1. Spor sözcüğünün kökeni Latinceden gelmektedir (desportare ve isportus = eğlenmek, hoşça vakit geçirmek, geçinmek, oyalanmak). 11.yüzyılda Fransızca’dan İngilizce’ye geçmiştir. Desport = eğlendirme, oyalama, gevşeme sözcüğü İngilizce’de sport = zaman öldürme, eğlenme, oyalanma, hobi biçiminde yer almıştır (2). Dolayısıyla futbolcular olabildiğince gol atarak bolca eğlenmek ve seyircileri eğlendirmek, bolca gol sevinci yaşamak ve seyircilere yaşatmak hakkına sahip değil mi?
2. Madalyonun olimpiyat yüzü de var. “Daha hızlı, daha uzağa, daha yükseğe”. Evet ama nereye kadar? Kuşkusuz elde edilen derecenin daha iyisinin yapılması, yarışanlara ve seyircilere tanımlanması güç duygular yaşatır. Spor kamuoyu için ulaşılan sonuçlar yeterli olmamakta ve sürekli daha yüksek başarılar beklenmektedir (3). Dolayısıyla futbolcuların daha çok gol atması ve daha yüksek başarı peşinde koşması neden cezaya sebep olsun? Rakip üzülmesin diye sporcu “Daha hızlı, daha uzağa, daha yükseğe” gitmesin mi?

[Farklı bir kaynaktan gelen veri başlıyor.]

-- ==== Sys2Proof/Machine/Processor.lean ====
section
/-!
DEFINITION. Sys2Proof/Machine/Processor.lean: the command processor (R111, R112, R114): which accepted command starts next, the
tests that make it MALFORMED, and the row of the opcode table that it is.
-/
namespace Sys2Proof.Machine

/-! ### The form of a command (R112 to R114) -/

/-- The payload bytes that R113 names for a command code, with the named bits of each. -/
def cmdFields (code : Nat) : List (Nat × Nat × Nat) :=
  match code with
  | 0x01 => [(16, 25, 255), (26, 26, 7), (27, 35, 255)]
  | 0x02 => [(16, 39, 255), (40, 40, 1)]
  | 0x03 => [(16, 17, 255), (24, 31, 255)]
  | 0x04 => [(16, 17, 255), (24, 35, 255)]
  | 0x05 => [(16, 31, 255), (32, 32, 1)]
  | 0x07 => [(16, 34, 255)]
  | 0x08 => [(16, 35, 255)]
  | 0x09 => [(16, 32, 255), (40, 47, 255)]
  | 0x0A => [(16, 18, 255), (24, 34, 255), (40, 47, 255)]
  | 0x0B => [(16, 18, 255), (19, 19, 1), (24, 32, 255), (34, 35, 255), (40, 47, 255)]
  | 0x0C => [(16, 18, 255), (24, 31, 255)]
  | 0x0D => [(16, 16, 255), (24, 31, 255)]
  | 0x0E => [(16, 16, 255)]
  | 0x0F => [(16, 17, 255), (24, 31, 255)]
  | 0x10 => [(16, 16, 255), (18, 19, 255), (20, 20, 3)]
  | 0x11 => [(16, 31, 255)]
  | _ => []

/-- The named bits of payload byte `i`. -/
def cmdMask (code i : Nat) : Nat :=
  match (cmdFields code).find? fun f => decide (f.1 ≤ i) && decide (i ≤ f.2.1) with
  | some f => f.2.2
  | none => 0

/-- Code 1: a code outside the table, or a reserved bit or byte that is not zero. -/
def cmdReserved (bs : List Byte) : Bool :=
  let code := cmdNat bs 0 1
  code == 0 || decide (0x11 < code) || decide (4 ≤ cmdNat bs 1 1) || decide (0x1000 ≤ cmdNat bs 4 2)
    || (List.range 48).any fun i => cmdNat bs (16 + i) 1 &&& (255 - cmdMask code (16 + i)) != 0

/-- The value of a FEATURE parameter is outside its range. -/
def featureRange (param value : Nat) : Bool :=
  match param with
  | 1 => false
  | 2 => decide (128 ≤ value)
  | 3 => decide (65536 ≤ value)
  | 4 => false
  | 5 => decide (8 ≤ value)
  | 6 => decide (8 ≤ value)
  | _ => true

/-- The objects at physical addresses that a command names (R113): the address and the bytes of each. -/
def cmdObjects (bs : List Byte) : List (Nat × Nat) :=
  let at_ := fun (off n : Nat) => [(cmdNat bs off 8, n)]
  match cmdNat bs 0 1 with
  | 0x01 => at_ 16 256
  | 0x02 => if bitOf (cmdNat bs 40 1) 0 then [] else at_ 16 (cmdNat bs 32 8) ++ at_ 24 (cmdNat bs 32 8)
  | 0x05 => at_ 16 4096
  | 0x07 => at_ 16 (cmdNat bs 24 8)
  | 0x08 => at_ 16 (cmdNat bs 24 8)
  | 0x09 => if cmdNat bs 32 1 = 1 then at_ 40 4096 else []
  | 0x0A => match cmdNat bs 18 1 with
    | 0 => at_ 24 64
    | 2 => at_ 24 (cmdNat bs 40 8)
    | 3 => at_ 24 64
    | _ => []
  | 0x0B => match cmdNat bs 18 1 with
    | 0 => at_ 24 64
    | 1 => at_ 24 (8 * cmdNat bs 32 1)
    | 4 => at_ 24 64
    | _ => []
  | 0x0C => at_ 24 (4 * cmdNat bs 18 1)
  | 0x0D => at_ 24 32
  | 0x11 => at_ 16 (cmdNat bs 24 8)
  | _ => []

/-- Does an object lie outside the ranges of R30: in a hole, or at 2^52 or above? -/
def objectBad (s : State) (x : Nat × Nat) : Bool := !mapHolds s x.1 (max 1 x.2)

/-- Does an object stand in CXL memory? -/
def objectCxl (s : State) (x : Nat × Nat) : Bool :=
  match mapKind s x.1 with
  | .cxl _ => true
  | _ => false

/-- Is a field outside the range that R113 states for it? -/
def fieldBad (bs : List Byte) : Bool :=
  match cmdNat bs 0 1 with
  | 0x01 => cmdNat bs 16 8 % 256 != 0 || cmdNat bs 24 2 == 0 || decide (3 < cmdNat bs 27 1)
  | 0x02 => cmdNat bs 32 8 == 0 || decide (2 ^ 40 < cmdNat bs 32 8)
  | 0x05 => cmdNat bs 16 8 % 4096 != 0
  | 0x07 => decide (1 < cmdNat bs 34 1)
  | 0x08 => decide (640 ≤ cmdNat bs 32 4) && cmdNat bs 32 4 != 0xFFFFFFFF
  | 0x09 =>
    cmdNat bs 16 8 % 65536 != 0 || decide (1 < cmdNat bs 32 1) || (cmdNat bs 32 1 == 1 && cmdNat bs 40 8 % 4096 != 0)
  | 0x0A => decide (16384 ≤ cmdNat bs 16 2) || decide (3 < cmdNat bs 18 1) || decide (16 ≤ cmdNat bs 34 1)
  | 0x0B =>
    decide (4 < cmdNat bs 18 1)
      || (cmdNat bs 18 1 == 1 && (decide (2048 ≤ cmdNat bs 16 2) || cmdNat bs 32 1 == 0 || decide (16 < cmdNat bs 32 1)))
  | 0x0C => decide (4096 ≤ cmdNat bs 16 2) || cmdNat bs 18 1 == 0 || decide (64 < cmdNat bs 18 1)
  | 0x0F => featureRange (cmdNat bs 16 2) (cmdNat bs 24 8)
  | 0x10 => decide (64 ≤ cmdNat bs 16 1)
  | _ => false

/-- Code 2: a field outside the range that R113 states, an address outside the physical ranges of R30 among them; a launch
descriptor stands in HBM or host memory (R131). -/
def cmdRange (s : State) (bs : List Byte) : Bool :=
  fieldBad bs || (cmdObjects bs).any (objectBad s) || (cmdNat bs 0 1 == 1 && (cmdObjects bs).any (objectCxl s))

/-- Code 3: a function of R107 that was not accepted; an object in CXL memory needs the CXL capacity tier. -/
def cmdFeature (s : State) (bs : List Byte) : Bool :=
  ((cmdObjects bs).any (objectCxl s) && !feature s 2) || match cmdNat bs 0 1 with
  | 0x05 => bitOf (cmdNat bs 32 1) 0 && !feature s 1
  | 0x0B =>
    let op := cmdNat bs 18 1
    (op == 0 || op == 4) && peerRccc (BitVec.ofNat 512 (physNat s (cmdNat bs 24 8) 64)) && !feature s 3
  | 0x0F =>
    let param := cmdNat bs 16 2
    (param == 5 && !feature s 2) || (param == 2 && !feature s 8)
  | 0x10 => bitOf (cmdNat bs 20 1) 1 && !feature s 7
  | _ => false

/-- Code 4: no live context, for a command that acts in one; one of a context that CTXKILL has removed is CANCELLED instead
(R115). -/
def cmdNoContext (s : State) (c : Cmd) : Bool :=
  cmdNat c.bytes 0 1 != 5 && actsInContext c && !c.doomed && !(getCtx s (cmdCtx c)).live

/-- Code 5: a semaphore index of SEMCOUNT or more, in the header or the payload. -/
def cmdNoSem (s : State) (bs : List Byte) : Bool :=
  let n := s.gafin.semcount.toNat
  (bitOf (cmdNat bs 1 1) 1 && decide (n ≤ cmdNat bs 6 2))
    || ((cmdNat bs 0 1 == 3 || cmdNat bs 0 1 == 4) && decide (n ≤ cmdNat bs 16 2))

/-- The code with which a command is MALFORMED. -/
def cmdBad (s : State) (c : Cmd) : Option Nat :=
  if cmdReserved c.bytes then some 1
  else if cmdRange s c.bytes then some 2
  else if cmdFeature s c.bytes then some 3
  else if cmdNoContext s c then some 4
  else if cmdNoSem s c.bytes then some 5
  else none

/-- The row of the opcode table that a command is. -/
def cmdRow (bs : List Byte) : Option Instr :=
  match cmdNat bs 0 1 with
  | 0x01 => some .launch
  | 0x02 => some .hcopy
  | 0x03 => some .signal
  | 0x04 => some .waitsem
  | 0x05 => some .ctxnew
  | 0x06 => some .ctxkill
  | 0x07 => some (if cmdNat bs 34 1 = 0 then .ctxpreemptYield else .ctxpreemptScan)
  | 0x08 => some .imgrestore
  | 0x09 => some (if cmdNat bs 32 1 = 0 then .mapsetInvalidate else .mapsetReplaceRoot)
  | 0x0A => match cmdNat bs 18 1 with
    | 0 => some .rcbsetOpen
    | 1 => some .rcbsetClose
    | 2 => some .rcbsetExport
    | _ => some .rcbsetImport
  | 0x0B => match cmdNat bs 18 1 with
    | 0 => some .peersetEntry
    | 1 => some .peersetMcastList
    | 2 => some .peersetNextKey
    | 3 => some .peersetCloseFailed
    | _ => some .peersetRepoint
  | 0x0C => some .pathset
  | 0x0D => some .winset
  | 0x0E => some .winrevoke
  | 0x0F => match cmdNat bs 16 2 with
    | 1 => some .featurePowerLimit
    | 2 => some .featurePtpPort
    | 3 => some .featureUdpPort
    | 4 => some .featureWatchdog
    | 5 => some .featureCxlReset
    | _ => some .featureRemapReload
  | 0x10 => some .cntset
  | 0x11 => some .fwload
  | _ => none

/-! ### Which command starts (R111) -/

/-- The first accepted command of every queue. -/
def headCmds : List Cmd → List Cmd
  | [] => []
  | c :: r => c :: (headCmds r).filter fun d => d.queue != c.queue

/-- May a command start: no WAITSEM holds its queue (R118), and a SERIAL one waits for every earlier command of it. -/
def cmdReady (s : State) (c : Cmd) : Bool :=
  !(s.gafin.running.any fun r => r.cmd.queue == c.queue && (cmdNat r.cmd.bytes 0 1 == 4 || bitOf (cmdNat c.bytes 1 1) 0))

/-- The priority of a command's queue. -/
def cmdPrio (s : State) (c : Cmd) : Nat := (getQueue s c.queue).prio.toNat

/-- How far a queue is from the one after the queue last served at its priority. -/
def cmdTurn (s : State) (c : Cmd) : Nat := (c.queue + 1024 - tblGet 0 s.gafin.rr (cmdPrio s c)) % 1024

/-- Does a command start before another? -/
def cmdFirst (s : State) (c d : Cmd) : Bool :=
  decide (cmdPrio s d < cmdPrio s c) || (cmdPrio s c == cmdPrio s d && decide (cmdTurn s c < cmdTurn s d))

/-- The command that starts next. -/
def nextCmd (s : State) : Option Cmd :=
  ((headCmds s.gafin.accepted).filter (cmdReady s)).foldl (fun (b : Option Cmd) c =>
    match b with
    | some d => if cmdFirst s c d then some c else b
    | none => some c) none

/-- A command has started: it is no longer accepted but runs, and its queue is the one last served. -/
def beginCmd (s : State) (c : Cmd) : State :=
  let g := s.gafin
  { s with gafin := { g with
      accepted := g.accepted.erase c
      running := g.running ++ [⟨c, now s, 0, 0⟩]
      rr := tblSet 0 g.rr (cmdPrio s c) ((c.queue + 1) % 1024) } }

/-- Is the context of a command being removed, or has it been since the command was accepted (R115)? -/
def cmdKilled (s : State) (c : Cmd) : Bool :=
  c.doomed || (cmdNat c.bytes 0 1 != 5 && actsInContext c && (getCtx s (cmdCtx c)).killing.isSome)

/-- The next command starts: CANCELLED, MALFORMED, or with the meaning of its row. -/
def runCommand (s : State) : Host.Outcome State Fault Refusal :=
  match nextCmd s with
  | none => .next s
  | some c =>
    let s1 := beginCmd s c
    match cmdBad s c with
    | some code => .next (finishCmd s1 c stMalformed code 0)
    | none =>
      if cmdKilled s c then .next (finishCmd s1 c stCancelled 0 0)
      else
        match cmdRow c.bytes with
        | some i => exec i { s1 with input := .command c.queue c.index c.bytes }
        | none => .next s1

end Sys2Proof.Machine
end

3. 20-0’lık skor, sporun temel konularından biri olan rekor konusunu da aklımıza getirmektedir. Sportif rekorlar, insan potansiyelinin en yüksek başarısını ifade eder. Yani rekor kırma isteği, bir takım veya oyuncunun neyi başarabileceğini düşünüp bunu deneyecek güven ile ilgili kendisini çevreleyen sınırları zorlamasıdır. Rekor kırma isteği olan takım ve sporcular, başkalarının beklentileri sınırlandırılmış basit itaatkar insanlar değildir. Dolayısıyla Ulubey takımının potansiyelinin sınırını görmek istemesi, kendilerine veya bulunduğu lige ait rekoru kırma niyeti ve en önemlisi “başkaları ne der?, ne düşünür?, ne hisseder?” gibi süper (sosyal) egosu yüksek insanlar gibi itaatkar eğilimde olmaması neden cezaya sebep olsun?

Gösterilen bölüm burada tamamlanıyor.